You can get a term that will cover the remaining years of the mortgage, and even elect to get all of your money back at the end of the term if you prefer.
4) Living Benefits
Probably the best thing about using a term life insurance policy for mortgage protection is the ability to use the living benefits of the policy that are automatically built in.
If you are diagnosed with a…
- Terminal Illness
- Confined Care
- Chronic Illness
You can use a portion of the insurance payout while still living to address those costs.
5) Return Of Premium
A huge plus of term life insurance is the ability to get 100% of your money back at the end of the term.
This effectively makes the cost of insurance ZERO.
And the payout to you is tax free.
For example, if you paid $50/month into a term policy for 30 years, thats $18,000 that you’ve paid in premiums. If you select the return of premium option, you would get a check for $18,000. Not an insignificant sum of money.

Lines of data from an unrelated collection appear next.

-- ==== Sys2Proof/Machine/ExecJobs.lean ====
section
/-! DEFINITION. Sys2Proof/Machine/ExecJobs.lean: the meanings of the commands of
channel commands, jobs, bands and Sprue. Each names the units that exist, the power domain of its block, and
its effect. -/

namespace Sys2Proof.Machine

/-- LOAD (R205). -/
def execLoad (w : Writer) (n : Nat) (s : State) : Host.Outcome State Fault Refusal :=
  runPut (n < 8) s w (K.chCmd n) 1

/-- ARM (R206). -/
def execArm (w : Writer) (n : Nat) (s : State) : Host.Outcome State Fault Refusal :=
  runPut (n < 8) s w (K.chCmd n) 2

/-- ABORT (R207). -/
def execAbort (w : Writer) (n : Nat) (s : State) : Host.Outcome State Fault Refusal :=
  runPut (n < 8) s w (K.chCmd n) 4

/-- UNLOAD (R207). -/
def execUnload (w : Writer) (n : Nat) (s : State) : Host.Outcome State Fault Refusal :=
  runPut (n < 8) s w (K.chCmd n) 5

/-- JOB_DESCRIPTOR (R220). -/
def execJobDescriptor (n : Nat) (s : State) : Host.Outcome State Fault Refusal :=
  run (n < 8) (7 + n) s (jobDescriptor n)

/-- BAND_DESCRIPTOR (R208). -/
def execBandDescriptor (n : Nat) (s : State) : Host.Outcome State Fault Refusal :=
  run (n < 8) (7 + n) s (bandDescriptor s.dram n)

/-- STOP_DESCRIPTOR (R205). -/
def execStopDescriptor (n : Nat) (s : State) : Host.Outcome State Fault Refusal :=
  run (n < 8) (7 + n) s (stopDescriptor n)

/-- BAND_FETCH_START (R213). -/
def execBandFetchStart (n : Nat) (s : State) : Host.Outcome State Fault Refusal :=
  run (n < 8) (7 + n) s (bandFetchStart n)

/-- BAND_FETCHED (R214). -/
def execBandFetched (n : Nat) (data : List Byte) (err : Nat) (s : State) : Host.Outcome State Fault Refusal :=
  runMem (n < 8) (7 + n) s fun (c : Core) (m : List Host.Cell) => servedMem (bandFetched n data err) c m

/-- SPRUE_BAND_START (R243). -/
def execSprueBandStart (n : Nat) (s : State) : Host.Outcome State Fault Refusal :=
  run (n < 8) (7 + n) s (sprueBandStart s.dram n)

/-- SPRUE_LINE (R243). -/
def execSprueLine (n : Nat) (s : State) : Host.Outcome State Fault Refusal :=
  runMem (n < 8) (7 + n) s fun (c : Core) (m : List Host.Cell) => servedMem (fun (c : Core) (m : List Host.Cell) => sprueLine m n c) c m

end Sys2Proof.Machine
end

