-- ==== Sys2Proof/Machine/ExecStartup.lean ====
section
/-! DEFINITION. Sys2Proof/Machine/ExecStartup.lean: the meanings of the commands of
reset, boot and device states. Each names the units that exist, the power domain of its block, and
its effect. -/

namespace Sys2Proof.Machine

/-- RESET_N_ASSERT (R429). -/
def execResetNAssert (s : State) : Host.Outcome State Fault Refusal :=
  runReset s resetNAssert

/-- SUPPLY_OUT_OF_RANGE (R429). -/
def execSupplyOutOfRange (s : State) : Host.Outcome State Fault Refusal :=
  runReset s supplyOutOfRange

/-- DEV_RESET_WRITE (R430). -/
def execDevResetWrite (w : Writer) (v : Nat) (s : State) : Host.Outcome State Fault Refusal :=
  runPut true s w K.devReset v

/-- RESET_END (R432). -/
def execResetEnd (s : State) : Host.Outcome State Fault Refusal :=
  runReset s resetEnd

/-- BOOT_COMPLETE (R432). -/
def execBootComplete (s : State) : Host.Outcome State Fault Refusal :=
  run true 1 s bootComplete

/-- STATE_REQ_STANDBY (R437). -/
def execStateReqStandby (w : Writer) (s : State) : Host.Outcome State Fault Refusal :=
  runPut true s w K.devStateReq 2

/-- STATE_REQ_READY (R437). -/
def execStateReqReady (w : Writer) (s : State) : Host.Outcome State Fault Refusal :=
  runPut true s w K.devStateReq 3

/-- STATE_REQ_PRINTING (R437). -/
def execStateReqPrinting (w : Writer) (s : State) : Host.Outcome State Fault Refusal :=
  runPut true s w K.devStateReq 5

end Sys2Proof.Machine
end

The only catch to return of premium is that it comes at a higher monthly payment, so make sure it still fits in your budget.
If you want to see quotes from all of the top companies, fill out our quote form.
The truth is, everyone needs life insurance in some form or another. If you are worried about your family paying the mortgage if you pass away or are disabled, a term life insurance policy is the cheapest option and gives you the most benefits and flexibility.
If you don’t want to pay a monthly premium that goes down the drain, select the return of premium option which will give you all your money back.